How about using an HMM where the hidden state is whether you are in an overflow and the emissions are observed particle flux?
The tricky part would be coming up with the probability models for the transitions (which will basically encode the time-scale of peaks) and for the emissions (which you can build if you know how the flux behaves and how overflow affects measurement). These are domain-specific questions, so there probably aren't ready-made solutions out there.
But one you have the model, everything else---fitting your data, quantifying uncertainty, simulation, etc.---is routine.

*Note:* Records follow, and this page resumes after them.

/-- Self-tests and substitution (R20, R21, R340 to R344, R349): a test that passes starts a beat replay of the block it was for; an array
that fails is retired, and where its accumulator banks pass the next array carries its operations and the block is replayed, else the step
is repeated with a swap, and with STEP_EN 0 the tile fails; a lasting fault that no other unit and no swap can carry fails the tile, and
lanes of an edge that fail are left to its retraining (R401); a pending swap moves the cluster to the spare of its region, and where none is
left the tile fails; SPARE_SWAP does the same for a host. What this says beyond the rules' words is the model's reading (log entries 32, 92,
95 and 110). -/
def Obligations.TestsAndSwaps : Prop :=
  (∀ (s : State) (u : TestUnit) (e : PErr) (c : Site), s.awake = true → s.recovers = true → s.flights = [] →
    s.mon.test = none → s.mon.input = [] → s.tile.errs = [e] → e.unit = u → e.ready = true → e.site = some c.val → e.level = 1 → e.blk ≠ 0 → e.cls ≠ 0x0C → e.slot < 4 →
    s.slotState c e.slot = slFault → s.clean c →
    Answers (.selftestDone u .pass) s fun t => t.slotState c e.slot = slWait ∧ (t.slot c e.slot).replay = true
      ∧ (t.slot c e.slot).next = s.fld (Reg.SLOT_STATUS_ENTRY c e.slot)
      ∧ t.fld (Reg.CL_ERR_COUNT_TRANSIENT c) = min (2 ^ (Reg.CL_ERR_COUNT_TRANSIENT c).w - 1) (s.fld (Reg.CL_ERR_COUNT_TRANSIENT c) + 1)
      ∧ t.tile.errs = [] ∧ s.sameMem t) ∧
  (∀ (s : State) (u : TestUnit) (r : TestEnd) (e : PErr), s.awake = true → s.recovers = true → s.mon.input = [] →
    s.tile.errs = [e] → e.unit = u → e.ready = true → e.site = none → r ≠ .pass →
    Answers (.selftestDone u r) s fun t => t.ts = tsFailed ∧ t.tile.errs = []
      ∧ (∀ (k : Fin 4) (bad : BitVec 34), u = .edge k → r = .lanes bad → (s.edge k).test ≠ 0 → t.fld (Reg.LINK_STATUS_STATE k) = 1
          ∧ (t.edge k).train.step = 1 ∧ (t.edge k).train.bad = (s.edge k).train.bad ||| bad)) ∧
  (∀ (s : State) (a : Fin 4) (e : PErr) (c : Site) (accOk : Bool), s.failsArray a e c → s.flag Reg.ERR_CFG_STEP_EN = false →
    Answers (.selftestDone (.unit c (Fin.ofNat 16 (a + 1))) (.fail accOk)) s fun t => t.ts = tsFailed ∧ t.tile.rep.asked = s.tile.rep.asked) ∧
  (∀ (s : State) (a : Fin 4) (e : PErr) (c : Site), s.failsArray a e c → s.flag Reg.ERR_CFG_STEP_EN = true →
    s.fld (Reg.CL_RETIRED_UNITS c) = 0 → s.fld (Reg.CL_REDIRECT_MAP c) = 0xE4 → (s.fld (Reg.CL_REDIRECT_ACC_OK c)).testBit a = true →
    Answers (.selftestDone (.unit c (Fin.ofNat 16 (a + 1))) (.fail true)) s fun t =>
      bits (t.fld (Reg.CL_REDIRECT_MAP c)) (2 * a) 2 = (a + 1) % 4
      ∧ (∀ k, k < 4 → k ≠ a.val → bits (t.fld (Reg.CL_REDIRECT_MAP c)) (2 * k) 2 = k)
      ∧ t.fld (Reg.CL_RETIRED_UNITS c) = 2 ^ (a.val + 1) ∧ t.flag (Reg.CL_RETIRED_SWAP_PENDING c) = true
      ∧ t.slotState c e.slot = slWait ∧ (t.slot c e.slot).replay = true ∧ t.tile.rep = s.tile.rep ∧ s.sameMem t) ∧
  (∀ (s : State) (a : Fin 4) (e : PErr) (c : Site), s.failsArray a e c → s.flag Reg.ERR_CFG_STEP_EN = true →
    Answers (.selftestDone (.unit c (Fin.ofNat 16 (a + 1))) (.fail false)) s fun t =>
      t.fld (Reg.CL_REDIRECT_MAP c) = s.fld (Reg.CL_REDIRECT_MAP c) ∧ (t.fld (Reg.CL_REDIRECT_ACC_OK c)).testBit a = false
      ∧ (t.fld (Reg.CL_RETIRED_UNITS c)).testBit (a + 1) = true ∧ t.flag (Reg.CL_RETIRED_SWAP_PENDING c) = true
      ∧ t.tile.rep.asked = true ∧ s.sameMem t) ∧
  (∀ (s : State) (site : Site) (spare : Nat), s.fw = true → s.recovers = true → s.tile.swapping = true → s.live site = true →
    s.flag (Reg.CL_RETIRED_SWAP_PENDING site) = true →
    (∀ k, k < site.val → s.live k = true → s.flag (Reg.CL_RETIRED_SWAP_PENDING k) = false) → s.canSwap site = true →
    spare = site / 8 * 8 + s.fld (Reg.REGION_MAP_OUT_COL (site / 8)) → spare ≠ site.val →
    Answers .clusterSwap s fun t => t.active site = false ∧ t.active spare = true
      ∧ t.fld (Reg.CL_INFO_LOGICAL spare) = s.fld (Reg.CL_INFO_LOGICAL site)
      ∧ t.flag (Reg.REGION_MAP_SWAPPED (site / 8)) = true ∧ t.flag (Reg.REGION_MAP_NO_SPARE (site / 8)) = true
      ∧ t.fld (Reg.REGION_MAP_OUT_COL (site / 8)) = site % 8 ∧ s.sameMem t) ∧
  (∀ (s : State) (site : Site), s.fw = true → s.recovers = true → s.tile.swapping = true → s.live site = true →
    s.flag (Reg.CL_RETIRED_SWAP_PENDING site) = true →
    (∀ k, k < site.val → s.live k = true → s.flag (Reg.CL_RETIRED_SWAP_PENDING k) = false) → s.canSwap site = false →
    Answers .clusterSwap s fun t => t.ts = tsFailed ∧ t.clusters = s.clusters) ∧
  (∀ (s : State) (i : FlightId) (f : Flight) (site spare : Nat), s.startsCmd i 0x52 f → site = f.p 0 6 →
    spare = site / 8 * 8 + s.fld (Reg.REGION_MAP_OUT_COL (site / 8)) → spare ≠ site →
    Answers (.spareSwap i) s fun t => s.replied t f stOk 0 0 ∧ t.active site = false ∧ t.active spare = true
      ∧ t.fld (Reg.CL_INFO_LOGICAL spare) = s.fld (Reg.CL_INFO_LOGICAL site)
      ∧ t.flag (Reg.REGION_MAP_SWAPPED (site / 8)) = true ∧ t.tile.rep = s.tile.rep)

/-! ## Queues, enables and register writes -/

/-- Doorbells (R288 to R290): by message or by a write of `QDB`, a good index becomes TAIL of an ENABLED queue; one for a queue that is
not enabled is discarded and counted; one at or beyond its ring puts its queue into ERROR with 0x0105, or with 0x0106 for a completion
index. Fetching (R292 to R294, R299): a packet in sequence is consumed, and a legal one joins the commands in flight; one of an undefined
opcode is refused with 0x0109; one out of sequence is refused with 0x0103 and puts its queue into ERROR. That a DRAINING queue goes to
ERROR too is the model's reading (log entry 62). -/
def Obligations.QueuesFetchPackets : Prop :=
  (∀ (s : State) (v : DWord) (q : Nat), s.awake = true → s.bellAtOnce v → v.toNat < 2 ^ 32 → q = bits v.toNat 0 13 →
    bits v.toNat 14 2 = 0 → s.fld (Reg.QUEUE_STATE_STATE q) < 2 →
    Answers (.doorbell v) s fun t => t.fld Reg.QDB_DROP_COUNT = min (2 ^ 32 - 1) (s.fld Reg.QDB_DROP_COUNT + 1)
      ∧ s.sameRegs t (· = Reg.QDB_DROP) ∧ t.flights = s.flights ∧ t.clusters = s.clusters ∧ s.sameMem t) ∧
  (∀ (s : State) (v : DWord) (q : Nat), s.awake = true → s.bellAtOnce v → v.toNat < 2 ^ 32 → q = bits v.toNat 0 13 →
    bits v.toNat 13 3 = 1 → (s.fld (Reg.QUEUE_STATE_STATE q) = 2 ∨ s.fld (Reg.QUEUE_STATE_STATE q) = 3) →
    s.cqEntries q ≤ bits v.toNat 16 16 →
    Answers (.doorbell v) s fun t => t.fld (Reg.QUEUE_STATE_STATE q) = 4 ∧ t.fld (Reg.QUEUE_STATE_REASON q) = 0x0106
      ∧ t.fld (Reg.CQ_PTR_HEAD q) = s.fld (Reg.CQ_PTR_HEAD q) ∧ t.flights = s.flights ∧ t.clusters = s.clusters ∧ s.sameMem t) ∧
  (∀ (s : State) (v : DWord) (q : Nat), s.awake = true → s.bellAtOnce v → v.toNat < 2 ^ 32 → q = bits v.toNat 0 13 →
    bits v.toNat 13 3 = 0 → s.fld (Reg.QUEUE_STATE_STATE q) = 2 →
    Answers (.doorbell v) s fun t =>
      (bits v.toNat 16 16 < s.sqEntries q → t.fld (Reg.SQ_PTR_TAIL q) = bits v.toNat 16 16 ∧ s.sameRegs t (· = Reg.SQ_PTR q))
      ∧ (s.sqEntries q ≤ bits v.toNat 16 16 → t.fld (Reg.QUEUE_STATE_STATE q) = 4 ∧ t.fld (Reg.QUEUE_STATE_REASON q) = 0x0105
        ∧ t.fld (Reg.SQ_PTR_TAIL q) = s.fld (Reg.SQ_PTR_TAIL q))
      ∧ t.flights = s.flights ∧ t.clusters = s.clusters ∧ s.sameMem t) ∧
  (∀ (s : State) (r : Requester) (v : Word) (q : Nat), s.takesWrite r Reg.QDB v.toNat → q = bits v.toNat 0 13 →
    bits v.toNat 13 3 = 0 → s.fld (Reg.QUEUE_STATE_STATE q) = 2 →
    Answers (.qdbWrite r v) s fun t =>
      (bits v.toNat 16 16 < s.sqEntries q → t.fld (Reg.SQ_PTR_TAIL q) = bits v.toNat 16 16 ∧ s.sameRegs t (· = Reg.SQ_PTR q))
      ∧ (s.sqEntries q ≤ bits v.toNat 16 16 → t.fld (Reg.QUEUE_STATE_STATE q) = 4 ∧ t.fld (Reg.QUEUE_STATE_REASON q) = 0x0105
        ∧ t.fld (Reg.SQ_PTR_TAIL q) = s.fld (Reg.SQ_PTR_TAIL q))
      ∧ t.flights = s.flights ∧ t.clusters = s.clusters ∧ s.sameMem t) ∧
  (∀ (s : State) (q w : Nat), s.packetAt q w → s.ts ≤ tsFailed → bits w 16 16 = s.fld (Reg.QUEUE_SEQ_NEXT q) →
    (bits w 0 8 = 0 ∨ bits w 0 8 = 1) → bits w 9 7 = 0 → bits w 64 64 = 0 → s.fld (Reg.QUEUE_CTL_LOG2_SQ q) ≤ 16 →
    Answers .commandFetch s fun t =>
      (∃ lap, (∀ g ∈ s.flights, g.queue = q → g.seq = bits w 16 16 → g.lap < lap) ∧ t.flights = s.flights ++
        [{ queue := q, seq := bits w 16 16, opcode := bits w 0 8, tag := bits w 32 16, jobId := bits w 48 16, halt := bits w 8 1 == 1,
           head := (s.fld (Reg.SQ_PTR_HEAD q) + 1) % s.sqEntries q, param := 0, lap := lap }])
      ∧ t.fld (Reg.SQ_PTR_HEAD q) = (s.fld (Reg.SQ_PTR_HEAD q) + 1) % s.sqEntries q
      ∧ t.fld (Reg.QUEUE_SEQ_NEXT q) = (bits w 16 16 + 1) % 2 ^ 16 ∧ t.clusters = s.clusters ∧ s.sameMem t) ∧
  (∀ (s : State) (q w : Nat), s.packetAt q w → bits w 16 16 = s.fld (Reg.QUEUE_SEQ_NEXT q) → legalStates (bits w 0 8) = none →
    bits w 9 7 = 0 → bits w 70 58 = 0 → bits w 64 6 ≤ 48 → s.fld (Reg.QUEUE_CTL_LOG2_SQ q) ≤ 16 → s.replyAt q + 32 ≤ s.memSize →
    Answers .commandFetch s fun t =>
      t.pkgRead (s.replyAt q) 32 = leBytes 32 (replyBits (bits w 32 16) stInvalid 0x0109 (bits w 16 16) q
        ((s.fld (Reg.SQ_PTR_HEAD q) + 1) % s.sqEntries q) (bits w 48 16) 0 (s.qst q).phase)
      ∧ t.flights = s.flights ∧ t.fld (Reg.SQ_PTR_HEAD q) = (s.fld (Reg.SQ_PTR_HEAD q) + 1) % s.sqEntries q
      ∧ (∀ a, (a < s.replyAt q ∨ s.replyAt q + 32 ≤ a) → memGet t.pkgMem a = memGet s.pkgMem a) ∧ t.clusters = s.clusters) ∧
  (∀ (s : State) (q w : Nat), s.packetAt q w → bits w 16 16 ≠ s.fld (Reg.QUEUE_SEQ_NEXT q) → s.replyAt q + 32 ≤ s.memSize →
    Answers .commandFetch s fun t => t.fld (Reg.QUEUE_STATE_STATE q) = 4 ∧ t.fld (Reg.QUEUE_STATE_REASON q) = 0x0103
      ∧ t.pkgRead (s.replyAt q) 32 = leBytes 32 (replyBits (bits w 32 16) stInvalid 0x0103 (bits w 16 16) q (s.fld (Reg.SQ_PTR_HEAD q))
        (bits w 48 16) (s.fld (Reg.QUEUE_SEQ_NEXT q) + bits w 16 16 * 2 ^ 16) (s.qst q).phase)
      ∧ t.flights = s.flights ∧ t.fld (Reg.SQ_PTR_HEAD q) = s.fld (Reg.SQ_PTR_HEAD q) ∧ t.clusters = s.clusters)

You can only do this if the actual jumps between successive values are much smaller than 65536. Otherwise, an overflow-induced valley artifact is indistinguishable from a real valley, you can only guess. You can try to match overflows to corresponding restorations, by simultaneously analysing a signal from the right and the left (assuming that there is a recognizable base line).
Other than that, all you can do is to adjust your experiment by repeating it with different original particle flows, so that real valleys will not move, but artifact ones move to the point of overflow.